Bannerman points to a contrast in the two political systems. “Brexit for a lot of people was a protest vote really, wasn’t it?” he said. “It was a way to stick it to David Cameron after years of frustration with austerity and certain regions going into decline. You don’t have that here.

“Power is shared between multiple parties, so you can’t just blame everything on one politician. It is not ‘everything is Keir Starmer’s fault’ until the next person comes in. It generally creates a much more level-headed atmosphere.”

Migration pressures are higher-profile in the UK, where asylum claims reached record levels in 2024 and about 39,000 people arrived by small boats in the year to March 2026. In Switzerland, immigration is higher overall but mostly job‑driven, with around 77 per cent of migrants in work.

Patrick Leisibach, an economist and co-head of research at think-tank Avenir Suisse, notes that hitting a hard population cap could have forced the government to prioritise which workers to admit, from doctors and care staff to other skilled professionals.

In Switzerland, citizens vote up to four times a year, allowing them to express discontent in stages rather than through a single protest.

The result is a political culture with fewer high-stakes moments. By spreading responsibility across a multi-party coalition system, Swiss politics avoids the personality-driven blame games that can paralyse Westminster.

The UK has only had three nationwide referendums in modern history, in 1975, 2011 and 2016. Over a similar time period, Switzerland has had more than 350. Bannerman says this consistent cycle has helped to create a “build-up” to a less explosive vote in the country.

“Our referendums are almost a bit mundane, and to a certain extent, it was just another box to tick,” he said. “You get used to seeing ‘yes/no’ placards pop up in your neighbourhood every three months. This was certainly more important than many, but it wasn’t anything compared to the bombastic showboating – and promises of the world being your oyster – of Brexit.”

Immigration remains a key issue in Switzerland alongside debates over the country’s ties with the EU. Unlike the single vote that determined Britain’s exit from the EU, Switzerland will hold further referendums in September and November.

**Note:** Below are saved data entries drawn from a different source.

/-- An operation that was translated with the old entry is without its end (R205): words that XGET is still to write, and operands of array
commands; those of a saved cluster are translated afresh (R302). -/
def State.usesPage (s : State) (pa n : Nat) : Bool :=
  s.requests.any (fun q => match q.use with
    | .get _ ps => ps.any (Place.within pa n)
    | _ => false) ||
  s.fibres.any (fun f => f.sending.any fun x => f.midway x && (x.places.getD []).any (Place.within pa n)) ||
  s.teams.any fun t => (s.cluster? t.cl).any Cluster.placed && match t.arr with
    | some a => a.queue.any fun c => !c.stale && c.op.targets.any fun x => Place.within pa n x.place
    | none => false

/-- A gang whose wait reads words of a page that is mapped otherwise now: its instruction is issued again and translated afresh, the lanes of a
WAITCMP that are done kept (R205). -/
def Gang.restarted (f : Fibre) (pa n : Nat) (g : Gang) : Option (List Replay) :=
  match g.st with
  | .wait (.cmp _ ty _ _ d left vals _ _ _) =>
    if left.any fun x => x.2.2.1.within pa n then
      let done := maskOf fun l => vals.any fun x => x.1 == l
      some (if done == 0 then [] else
        [{ gang := g.id, pc := g.pc, done := done, upds := cmpUpds f ty d vals, rows := [], regs := [], noAlloc := [], err := none, mute := false }])
    else none
  | .wait (.bword p _ _ _ ended) => if !ended && p.within pa n then some [] else none
  | _ => none

/-- The waits that were translated with the old entry of a page end so (R205): a cluster that is out is ready for resumption (R368), and queues look
again. -/
def State.restartWaits (s : State) (asid : BitVec 16) (pa n : Nat) : State :=
  let s := s.fibres.foldl (fun s f => if f.asid != asid then s else f.gangs.foldl (fun s g =>
    match g.restarted f pa n with
    | some rs =>
      let s := (s.disarm f.ref g.id).modFibre f.ref fun f =>
        ({ f.modGang g.id (fun (x : Gang) => { x with st := .run }) with replay := rs ++ f.replay.filter fun x => x.gang != g.id } : Fibre).wake
      if s.isOut f.ref then s.wakeOut f.ref else s
    | none => s) s) s
  let qs := (s.monitors.filter fun m => m.at_.within pa n).filterMap fun m => match m.owner with | .queue q => some q | .gang .. => none
  (qs.foldl addOnce []).foldl State.watch s

/-- The copies of a page that is replicated no more are as any others (R202, R207). -/
def State.unreplicate (s : State) (pa n : Nat) : State :=
  { s with copies := s.copies.map fun c => if decide (pa ≤ 4 * c.word) && decide (4 * c.word < pa + n) then { c with repl := false } else c }

/-- SHOOTDOWN_COMPLETE (R205). -/
def execShootdownComplete (asid : BitVec 16) (va : VA) (s : State) : Result :=
  match s.ctx? asid with
  | none => .next s
  | some c =>
    match c.shoot.find? fun x => x.1 == va.toNat with
    | none => .next s
    | some (base, size, old, mig) =>
      if s.usesPage (leafPa old) size then .next s
      else
        let s := (s.dropXlat asid none (some (base, size))).drain (leafPa old) size
        let s := if mig then s else (if old.getLsbD 8 then s.unreplicate (leafPa old) size else s).restartWaits asid (leafPa old) size
        let s := s.modCtx asid fun c => { c with shoot := c.shoot.filter fun x => x.1 != base }
        .next (s.pumpWork (c.work.length + 1) asid)

/-- A place on a page that has moved. -/
def movedPlace (old size new die : Nat) : Place → Place
  | .home pa d k cp => if old ≤ pa ∧ pa < old + size then .home (new + (pa - old)) die k cp else .home pa d k cp
  | p => p

/-- The waits and monitors that watch words of the page follow it (R204). -/
def State.movePlaces (s : State) (old size new die : Nat) : State :=
  let mv := movedPlace old size new die
  let wait : Wait → Wait := fun w => match w with
    | .bword p g nf sc ended => .bword (mv p) g nf sc ended
    | .cmp cc ty sc aq d left vals armed dead kills =>
      .cmp cc ty sc aq d (left.map fun x => (x.1, x.2.1, mv x.2.2.1, x.2.2.2)) vals armed dead kills
    | w => w
  let gang : Gang → Gang := fun g => match g.st with | .wait w => { g with st := .wait (wait w) } | _ => g
  let fib : Fibre → Fibre := fun f => { f with gangs := f.gangs.map gang }
  let mon : Monitor → Monitor := fun m => { m with at_ := mv m.at_, die := if m.home && m.at_.within old size then die else m.die }
  { s with fibres := s.fibres.map fib, monitors := s.monitors.map mon }

/-- Every unit of a physical range holds what it reads as under a key id. -/
def State.relockRange (s : State) (k : Byte) (pa n : Nat) : State :=
  if k == 0 && !(s.locks.any fun x => decide (pa ≤ 16 * x.1) && decide (16 * x.1 < pa + n)) then s
  else (upTo (n / 16)).foldl (fun s i => s.relock k (pa / 16 + i)) s

/-- The bytes of a physical range, as they read under a key id, its codes and its tags are copied to another, of which no cache keeps a
word. -/
def State.copyRange (s : State) (k : Byte) (old new n : Nat) : State :=
  let s := s.relockRange k old n
  let cells := s.mem.filter fun x => decide (old ≤ x.1) && decide (x.1 < old + n)
  let clear := s.clearHome new n
  let tags := (s.tags.filter fun w => decide (old ≤ 8 * w) && decide (8 * w < old + n)).map fun w => w - old / 8 + new / 8
  let codes := (s.codes.filter fun x => decide (old ≤ 256 * x.1) && decide (256 * x.1 < old + n)).map fun x => (x.1 - old / 256 + new / 256, x.2)
  let locks := if k == 0 then [] else (upTo (n / 16)).filterMap fun i =>
    let key := s.keyAt k (new / 16 + i)
    if key == 0 then none else some (new / 16 + i, key)
  { clear with
    mem := cells.foldl (fun m x => putByte m (x.1 - old + new) x.2) clear.mem
    locks := locks ++ clear.locks
    codes := codes ++ clear.codes
    copies := clear.copies.filter fun c => !(decide (new ≤ 4 * c.word) && decide (4 * c.word < new + n))
    tags := tags.foldl addOnce (s.tags.filter fun w =>
      !(decide (old ≤ 8 * w) && decide (8 * w < old + n)) && !(decide (new ≤ 8 * w) && decide (8 * w < new + n))) }

/-- Fibres frozen on frames that are all mapped again replay (R202). -/
def State.thaw (s : State) (c : Context) : State :=
  let ok := fun (f : Nat) => match s.freshXlat 0 c (f * 2 ^ 16) .none with | .ok _ => true | _ => false
  let u : Fibre → Fibre := fun f => match f.st with
    | .frozen (.replay fr) => if f.asid == c.asid && fr.all ok then { f with st := .run } else f
    | _ => f
  { s with fibres := s.fibres.map u }

/-- What a monitor wakes: its gang reads the word again, or its cluster resumes (R339, R342); its queue is watched afresh. -/
def State.wakeMonitor (s : State) (o : MonitorOf) : State :=
  match o with
  | .gang f g => if s.isOut f then s.wakeOut f else s.reread f g
  | .queue q => s.watch q

/-- Monitors on words of a page wake once (R204). -/
def State.wakePage (s : State) (pa n : Nat) : State :=
  (((s.monitors.filter fun m => m.at_.within pa n).map (·.owner)).foldl addOnce []).foldl State.wakeMonitor s

/-- A migration that may end now: its page and what it moves to; its shootdown is complete. -/
def State.migrating (s : State) (asid : BitVec 16) (va : VA) : Option (Context × (Nat × Nat × DWord) × (Nat × Nat × Nat)) := do
  let c ← s.ctx? asid
  let m ← c.moving.find? fun x => x.1 == va.toNat
  let p ← s.pageOf c va.toNat
  if c.shooting va.toNat (pageSize p.2.1) || !s.portRuns 0 then none
  some (c, p, m.2)

def State.endMove (s : State) (asid : BitVec 16) (va : VA) : State :=
  s.modCtx asid fun c => { c with moving := c.moving.filter fun x => x.1 != va.toNat }

/-- The page is mapped again: fibres replay, monitors wake, later requests go on. -/
def State.remapped (s : State) (asid : BitVec 16) (pa n : Nat) : State :=
  match s.ctx? asid with
  | some c => ((s.thaw c).wakePage pa n).pumpWork (c.work.length + 1) asid
  | none => s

Leisibach said he would call the debate “Brexit-lite”.

“Many people in Switzerland found themselves caught in a dilemma: we need migration, but at the same time it’s too much,” he added.

In the end, 54.8 per cent of voters rejected the proposal and 45.2 per cent voted in favour.

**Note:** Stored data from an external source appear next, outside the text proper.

-- ==== Sys2Proof/Machine/Fetch.lean ====
section
/-! DEFINITION. Fetching an instruction (R36, R37, R67 steps 1 to 4), and the word of an unassigned opcode (R64). -/

namespace Sys2Proof.Machine

open Sys2Proof

/-- The virtual address of the block that holds the first byte of the word at a PC (R36). -/
def blockBase (pc : VA) : Nat := pc.toNat / 32 * 32

/-- Step 1 of R67: the place of the block that holds the PC, translated as a load with X needed (R36, R199). -/
def View.fetchPlace (v : View) (s : State) : Chk (State × Mapped) :=
  match s.xlatOr v.agent v.c v.f.noFetch v.iss.pc.toNat .exec with
  | .ok e => .ok ((s.keepXlat v.agent e).modFibre v.f.ref (fun f => { f with noFetch := [] }), e.place v.iss.pc.toNat)
  | .replay | .unmapped _ => .error (.freeze s [v.iss.pc.toNat / 2 ^ 16])
  | .mapping => .error (v.stop .mappingError v.g.lanes)
  | .permission => .error (v.stop .permission v.g.lanes)
  | .hole pa => .error (.fault (.physicalHole pa))

/-- The newest copy of a word that home does not have yet: a dirty one of the core, of the die cache, or of any cache (R38; log entry 8). -/
def State.dirtyCopy (s : State) (a : Agent) (w : Nat) : Option Copy :=
  let own := fun (p : CopyAt) => s.copies.find? fun c => c.pos == p && c.word == w && c.dirty
  own (.l1 a.core) <|> own (.dc a.die) <|> s.copies.find? fun c => c.word == w && c.dirty

/-- A word of instructions as written, with whether it is in error. -/
def State.codeWord (s : State) (a : Agent) (m : Mapped) (w : Nat) : Word × Bool :=
  match s.dirtyCopy a w with
  | some c => (c.val, c.poison)
  | none => (s.homeWordAs m.key w, s.poison.contains w || s.gone (some m.die) m.pa || (m.cp && decide (9 ≤ (s.codeOf (w / 64)).toNat)))

/-- Steps 1 to 4 of R67: the instruction at the PC of the issuing gang; bytes in error are a DataError. DESIGN CHOICE: the fetch reads the rest of
the 32-byte block that holds the instruction (R36), and a word in error anywhere in it is a DataError, also behind the instruction (log entry 8). -/
def View.fetch (v : View) (s : State) : Chk (State × Instr) := do
  let (s, m) ← v.fetchPlace s
  let left := 32 - v.iss.pc.toNat % 32
  let ws := (upTo (ceilDiv left 4)).map fun i => s.codeWord v.agent m (m.pa / 4 + i)
  if ws.any (·.2) then .error (v.stop .dataError v.g.lanes (v.iss.pc.setWidth 64))
  let bs := ws.flatMap fun w => leBytes 4 w.1.toNat
  match Len.ofCode ((bs.headD 0).extractLsb' 0 2) with
  | none => .error (v.stop .illegalLength v.g.lanes)
  | some len =>
    v.require .fetchCross (decide (len.bytes ≤ left))
    match decode bs with
    | .ok (i, _) => pure (s, i)
    | .error _ => .error (v.stop .illegalInstruction v.g.lanes)

/-- An unassigned opcode (R64, R67): IllegalLength for the length code 11, else IllegalInstruction. -/
def execUnassignedOpcode (_op : BitVec 9) (lenCode : BitVec 2) (s : State) : Result :=
  match s.view? with
  | none => .refused .noIssuer
  | some v =>
    (v.stop (if lenCode == 3 then .illegalLength else .illegalInstruction) v.g.lanes).outcome s v false

end Sys2Proof.Machine
end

The core of the issue lies in a tension between the country’s economic reality and growth fatigue. Switzerland remains dependent on foreign labour, which makes up a third of its workforce overall, and half in sectors such as hospitality and pharmaceuticals.

Cloé Jans, senior project manager at gfs.bern, a leading Swiss research and consulting institute, says the campaign “gave political expression to a very real and widespread unease”. These concerns include the pace of population growth and its impact on housing, infrastructure and public services.

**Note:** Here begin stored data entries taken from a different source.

/-- R145, R146: the two-source rows iadd to imax: sums, differences and products modulo 2^W, the high half, the smaller and larger operand, and .sat. R145,
R146: mov, imad, iabs and ineg, and the logic rows. -/
def Obligations.IntegerArithmetic : Prop :=
   (∀ (s : State) (v : View) (o : Op2) (ty : Ty), s.issuing v perLane (v.touch2 o ty.is64 ty.is64 ty.is64) →
      let A := fun l => v.src o.sc ty o.a l
      let B := fun l => v.src o.sc ty o.b l
      let t := fun (R : Nat → DWord × NumSt) => Host.Outcome.next (v.done2 o false ty.is64 ty.is64 ty.is64 R s)
      exec (.iadd o ty false) s = t (fun l => v.plain l (low ty (A l + B l))) ∧
      exec (.iadd o ty true) s = t (fun l => v.plain l (clamped ty (asInt ty (A l) + asInt ty (B l)))
        (clampFlag ty (asInt ty (A l) + asInt ty (B l)))) ∧
      exec (.isub o ty false) s = t (fun l => v.plain l (low ty (A l - B l))) ∧
      exec (.isub o ty true) s = t (fun l => v.plain l (clamped ty (asInt ty (A l) - asInt ty (B l)))
        (clampFlag ty (asInt ty (A l) - asInt ty (B l)))) ∧
      exec (.imul o ty) s = t (fun l => v.plain l (low ty (A l * B l))) ∧
      exec (.imulh o ty) s = t (fun l => v.plain l (low ty (BitVec.ofInt 64 (asInt ty (A l) * asInt ty (B l) / 2 ^ ty.bits)))) ∧
      exec (.imin o ty) s = t (fun l => v.plain l (low ty (if asInt ty (A l) ≤ asInt ty (B l) then A l else B l))) ∧
      exec (.imax o ty) s = t (fun l => v.plain l (low ty (if asInt ty (A l) ≤ asInt ty (B l) then B l else A l)))) ∧
   (∀ (s : State) (v : View) (ty : Ty),
      (∀ o : Op1, s.issuing v perLane (v.touch1 o ty.is64 ty.is64) →
        let A := fun l => v.src o.sc ty o.a l
        let t := fun (R : Nat → DWord × NumSt) => Host.Outcome.next (v.done1 o false ty.is64 ty.is64 R s)
        exec (.mov o ty) s = t (fun l => v.plain l (A l)) ∧
        exec (.not o ty) s = t (fun l => v.plain l (low ty (~~~A l))) ∧
        exec (.ineg o ty false) s = t (fun l => v.plain l (low ty (-A l))) ∧
        exec (.ineg o ty true) s = t (fun l => v.plain l (clamped ty (-asInt ty (A l))) (clampFlag ty (-asInt ty (A l)))) ∧
        exec (.iabs o ty false) s = t (fun l => v.plain l (low ty (if asInt ty (A l) < 0 then -A l else A l))) ∧
        exec (.iabs o ty true) s = t (fun l => v.plain l (clamped ty ((asInt ty (A l)).natAbs : Int)) (clampFlag ty ((asInt ty (A l)).natAbs : Int)))) ∧
      (∀ o : Op2, s.issuing v perLane (v.touch2 o ty.is64 ty.is64 ty.is64) →
        let A := fun l => v.src o.sc ty o.a l
        let B := fun l => v.src o.sc ty o.b l
        let t := fun (R : Nat → DWord × NumSt) => Host.Outcome.next (v.done2 o false ty.is64 ty.is64 ty.is64 R s)
        exec (.and o ty) s = t (fun l => v.plain l (A l &&& B l)) ∧
        exec (.or o ty) s = t (fun l => v.plain l (A l ||| B l)) ∧
        exec (.xor o ty) s = t (fun l => v.plain l (A l ^^^ B l))) ∧
      (∀ o : Op3, s.issuing v perLane (v.touch3 o ty.is64 ty.is64 ty.is64 ty.is64) →
        exec (.imad o ty) s = .next (v.done3 o false ty.is64 ty.is64 ty.is64 ty.is64 (fun l =>
          v.plain l (low ty (v.src o.sc ty o.a l * v.src o.sc ty o.b l + v.src o.sc ty o.c l))) s)))

/-- R146, R147: shifts and rotates by the unsigned 32 bits of B, and the bit fields. R146, R155, R156: bit counts and the reversal, PRMT's bytes, and SHFL,
whose result is long class. -/
def Obligations.IntegerShiftsAndBits : Prop :=
   (∀ (s : State) (v : View) (ty : Ty), ty.isInt = true →
      (∀ o : Op2, s.issuing v perLane (v.touch2 o ty.is64 ty.is64 false) →
        let A := fun l => v.src o.sc ty o.a l
        let n := fun l => (v.src o.sc .n32 o.b l).toNat % 2 ^ 32
        let t := fun (R : Nat → DWord) => Host.Outcome.next (v.done2 o false ty.is64 ty.is64 false (fun l => v.plain l (R l)) s)
        exec (.shl o ty) s = t (fun l => low ty (A l <<< n l)) ∧
        exec (.shr o ty) s = t (fun l => low ty (A l) >>> n l) ∧
        exec (.shra o ty) s = t (fun l => low ty ((if ty.is64 then A l else ((A l).setWidth 32).signExtend 64).sshiftRight (n l))) ∧
        exec (.rot o ty false) s = t (fun l =>
          if ty.is64 then (A l).rotateLeft (n l) else (((A l).setWidth 32).rotateLeft (n l)).setWidth 64) ∧
        exec (.rot o ty true) s = t (fun l =>
          if ty.is64 then (A l).rotateRight (n l) else (((A l).setWidth 32).rotateRight (n l)).setWidth 64) ∧
        exec (.bfe o ty) s = t (fun l =>
          let b := v.src o.sc .n32 o.b l
          let p := min (b.toNat % 256) ty.bits
          let k := min (b.toNat / 256 % 256) (ty.bits - p)
          let f := (A l >>> p).setWidth k
          if ty.signed then low ty (f.signExtend 64) else f.setWidth 64)) ∧
      (∀ o : Op3, s.issuing v perLane (v.touch3 o ty.is64 ty.is64 false ty.is64) →
        exec (.bfi o ty) s = .next (v.done3 o false ty.is64 ty.is64 false ty.is64 (fun l =>
          let b := v.src o.sc .n32 o.b l
          let p := min (b.toNat % 256) ty.bits
          let k := min (b.toNat / 256 % 256) (ty.bits - p)
          let m : DWord := (BitVec.allOnes k).setWidth 64 <<< p
          v.plain l ((v.src o.sc ty o.a l &&& ~~~m) ||| ((v.src o.sc ty o.c l <<< p) &&& m))) s))) ∧
   (∀ (s : State) (v : View) (ty : Ty),
      (∀ o : Op1, s.issuing v perLane (v.touch1 o false ty.is64) →
        let A := fun l => v.src o.sc ty o.a l
        let t := fun (R : Nat → DWord) => Host.Outcome.next (v.done1 o false false ty.is64 (fun l => v.plain l (R l)) s)
        exec (.popc o ty) s = t (fun l => BitVec.ofNat 64 ((upTo ty.bits).countP fun i => (A l).getLsbD i)) ∧
        exec (.clz o ty) s = t (fun l => BitVec.ofNat 64 ((upTo ty.bits).reverse.takeWhile fun i => !(A l).getLsbD i).length)) ∧
      (∀ o : Op1, ty.isInt = true → s.issuing v perLane (v.touch1 o ty.is64 ty.is64) →
        let A := fun l => v.src o.sc ty o.a l
        exec (.brev o ty) s = .next (v.done1 o false ty.is64 ty.is64 (fun l =>
          v.plain l (if ty.is64 then (A l).reverse else (((A l).setWidth 32).reverse).setWidth 64)) s)) ∧
      (∀ o : Op3, s.issuing v perLane (v.touch3 o false false false false) →
        exec (.prmt o) s = .next (v.done3 o false false false false false (fun l =>
          let pool : DWord := (v.src o.sc .n32 o.c l).setWidth 32 ++ (v.src o.sc .n32 o.a l).setWidth 32
          let sel := v.src o.sc .n32 o.b l
          let byte := fun k =>
            let x := (pool >>> (8 * (sel >>> (4 * k) % 8).toNat)).setWidth 8
            if sel.getLsbD (4 * k + 3) then (if x.msb then 0xFF#8 else 0x00#8) else x
          v.plain l ((byte 3 ++ byte 2 ++ byte 1 ++ byte 0 : Word).setWidth 64)) s)) ∧
      (∀ (o : Op2) (m : ShflMode) (w : Fin 6),
        let us := (useSrc o.sc ty.is64 o.a (v.active o.h) ++ useSrc o.sc false o.b (v.active o.h)) ++ useDst false ty.is64 o.d (v.active o.h)
        s.issuing v perLane us →
        exec (.shfl o ty m w) s = .next (v.computed o.h 8 true false ty.is64 o.d us (fun l =>
          let i := l % 2 ^ w.val
          let b := (v.src false .n32 o.b l).toNat % 2 ^ 32
          let j : Option Nat := match m with
            | .idx => some (b % 2 ^ w.val)
            | .up => if b ≤ i then some (i - b) else none
            | .down => if i + b < 2 ^ w.val then some (i + b) else none
            | .xor => some ((i ^^^ b) % 2 ^ w.val)
          v.plain l (match j with
            | some j => if (v.active o.h).getLsbD (l - i + j) then v.vval ty.is64 o.a.idx.toNat (l - i + j) else v.vval ty.is64 o.a.idx.toNat l
            | none => v.vval ty.is64 o.a.idx.toNat l)) s)))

“Support for the initiative was not driven solely by classic anti-immigration sentiment,” she said. “For many voters, it reflected a broader sense of overload, of concerns about quality of life and whether political institutions can manage change effectively.”

Jans notes that backing for the cap was strongest among rural voters, supporters of the SVP and those with lower levels of trust in government. “When that sense of control is perceived to be weakening, economic arguments alone are often not sufficient to settle the debate,” she said.

A key part of the SVP’s strategy was framing the population cap as a “sustainability initiative”.

“From a marketing perspective, it was a very intelligent move,” Leisibach said. “You frame it as sustainability, like green parties do with the environment. It was very intelligent to move the migration topic away from the people arriving here, to some sort of an infrastructure discussion about population growth in general.”

This approach helped the campaign resonate with everyday voters. Since free movement was introduced in 2002, Switzerland’s population has risen from around 7.3 million to around 9.1 million, growing faster than many of its European neighbours. 

But it ultimately wasn’t enough to push it over the line.